How I Built a Multimodal AI Virtual Stager with the Gemini API and Cloud Run

#webdev #googlecloud #javascript #ai

The Problem with Empty Rooms

If you have ever tried to sell a house, you know the golden rule: empty homes sit on the market longer and sell for less. Buyers struggle to visualize the potential of a blank space.

As a Senior Data Scientist who is also fully licensed in real estate and insurance (yes, I can build the AI to stage your house, legally sell it to you, and write the insurance policy all in one go 😂), I knew there had to be a better, cheaper way than paying thousands of dollars for physical furniture staging.

For the Gemini Live Agent Challenge, I decided to build the Open House AI Storyteller—a full-stack, multimodal AI agent that takes a simple photo of an empty room and instantly generates a photorealistic staged image, a compelling marketing narrative (with a built-in Feng Shui expert mode!), and a studio-quality audio voiceover.

Here is a breakdown of the architecture, the tech stack, and the biggest roadblock I hit while orchestrating multiple AI models in Node.js.

🛠️ The Tech Stack

Frontend: React, Vite, Tailwind CSS, Framer Motion
Backend: Node.js, Express
Database: Supabase (for lead capture and deduplication)
Infrastructure: Google Cloud Run
AI & APIs: * Gemini 3.1 Flash Image (for pixel-perfect virtual staging)
- Gemini 2.5 Flash (for rapid text generation and Feng Shui analysis)
- Google Cloud Text-to-Speech (for the audio tour)

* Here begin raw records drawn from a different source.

/-- One lane after a tile pair: the terms of its groups added (R88, R89, R180). -/
def laneAfter (fmt passes : Nat) (a b : List Byte) (cols r c : Nat) (l : Lane) : Lane × Bool :=
  let n := if fmtScaled fmt then 1 else 4
  (List.range n).foldl (fun (x : Lane × Bool) g =>
    let (t, f, o) := groupTerm (!fmtScaled fmt) (groupProds fmt passes a b cols r c g)
    let (l', o') := accAdd x.1 t f
    (l', x.2 || o || o')) (l, false)

/-- The bank of 1,024 lanes, mapped lane by lane; lanes that become the zero lane are not listed. -/
def bankMap (g : Nat → Lane × Bool) : Tbl Lane × Bool :=
  let ls := (List.range 1024).map (fun i => (i, g i))
  ((ls.filter (fun p => p.2.1 ≠ {})).map (fun p => (p.1, p.2.1)), ls.any (fun p => p.2.2))

/-! ### Wide tiles (R184, R185) -/

/-- Lane i of a wide tile. -/
def wideLane (data : List Byte) (i : Nat) : Lane :=
  { v := sext 192 (leNat ((data.drop (24 * i)).take 24)),
    flag := bits (data.getD (24576 + i / 4) 0).toNat (2 * (i % 4) + 1) (2 * (i % 4)) }

/-- The bytes of a wide tile of a bank: lanes outside the valid rows and columns are zero (R161). -/
def wideData (bank : Tbl Lane) (rowsM1 colsM1 : Nat) : List Byte :=
  let lane (i : Nat) : Lane := if i / 32 ≤ rowsM1 ∧ i % 32 ≤ colsM1 then tget {} bank i else {}
  (List.range 1024).flatMap (fun i => leBytes 24 (ofInt 192 (lane i).v)) ++
  (List.range 256).map (fun j => BitVec.ofNat 8 ((lane (4 * j)).flag + (lane (4 * j + 1)).flag * 4 +
    (lane (4 * j + 2)).flag * 16 + (lane (4 * j + 3)).flag * 64))

/-! ### Output rounding (R186, R187) -/

/-- One lane rounded into an output format, and whether a finite lane went to an infinity. -/
def roundOut (fmt : Nat) (tz : Bool) (l : Lane) : Nat × Bool :=
  if fmtIsInt fmt then
    let w := fmtWidth fmt
    let top : Int := 2 ^ (w - 1) - 1
    let i : Int := if l.flag = 3 then 0 else if l.flag = 1 then top else if l.flag = 2 then -top - 1
      else
        let m : Int := roundFrac tz l.v.natAbs (2 ^ 96)
        max (-top - 1) (min top (if l.v < 0 then -m else m))
    (ofInt w i, false)
  else
    let f := floatOf fmt
    if l.flag = 3 then (canonNan f, false)
    else if l.flag = 1 then (infCode f false, false)
    else if l.flag = 2 then (infCode f true, false)
    else
      let (c, o) := roundFloat f tz (decide (l.v < 0)) l.v.natAbs (2 ^ 96)
      (if c % 2 ^ (f.eb + f.mb) = 0 then 0 else c, o)

/-- The drained tile's payload: valid rows and columns rounded, other elements zero; and the overflow indication. -/
def drainData (fmt : Nat) (tz : Bool) (bank : Tbl Lane) (rowsM1 colsM1 : Nat) : List Byte × Bool :=
  let es := (List.range 1024).map (fun i =>
    if i / 32 ≤ rowsM1 ∧ i % 32 ≤ colsM1 then roundOut fmt tz (tget {} bank i) else (0, false))
  (packElems fmt (es.map (fun e => e.1)), es.any (fun e => e.2))

end Sys2Proof.Machine
end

🏗️ The Architecture: Splitting the Brain

My initial approach was to send a single, massive prompt to the gemini-3.1-flash-image-preview model, asking it to both draw the staged room and write the marketing copy.

The result? A frozen server and an infinite loading spinner on my frontend.

I quickly learned a crucial lesson about multimodal AI: dedicated image models only output pixels. They will completely ignore text-generation instructions, and if your code is await-ing a text response that never comes, your API call will hang until the server crashes.

To fix this, I implemented a "split-brain" architecture in my Express backend. I separated the tasks so each model did exactly what it was best at:

Step 1: The Vision Request
I used sharp to compress the user's uploaded image to an optimal size, then sent it to the gemini-3.1-flash-image model with a strict visual prompt. To protect my Cloud Run instance from hanging on transient network spikes, I wrapped the API call in a custom 60-second timeout function with a smart retry loop.

Step 2: The Narrative Request
The second the image finished generating, I immediately triggered gemini-2.5-flash. I passed it the same base64 image along with a dedicated copywriter prompt. Because 2.5 Flash is multimodal, it could actually "see" the empty room layout and write a highly accurate description of how the new furniture layout maximized Qi flow and adhered to Feng Shui principles.

Step 3: The Voiceover
Finally, the generated text was passed to the Google Cloud TTS API to generate an MP3 buffer, which was sent back to the React frontend alongside the image and the story.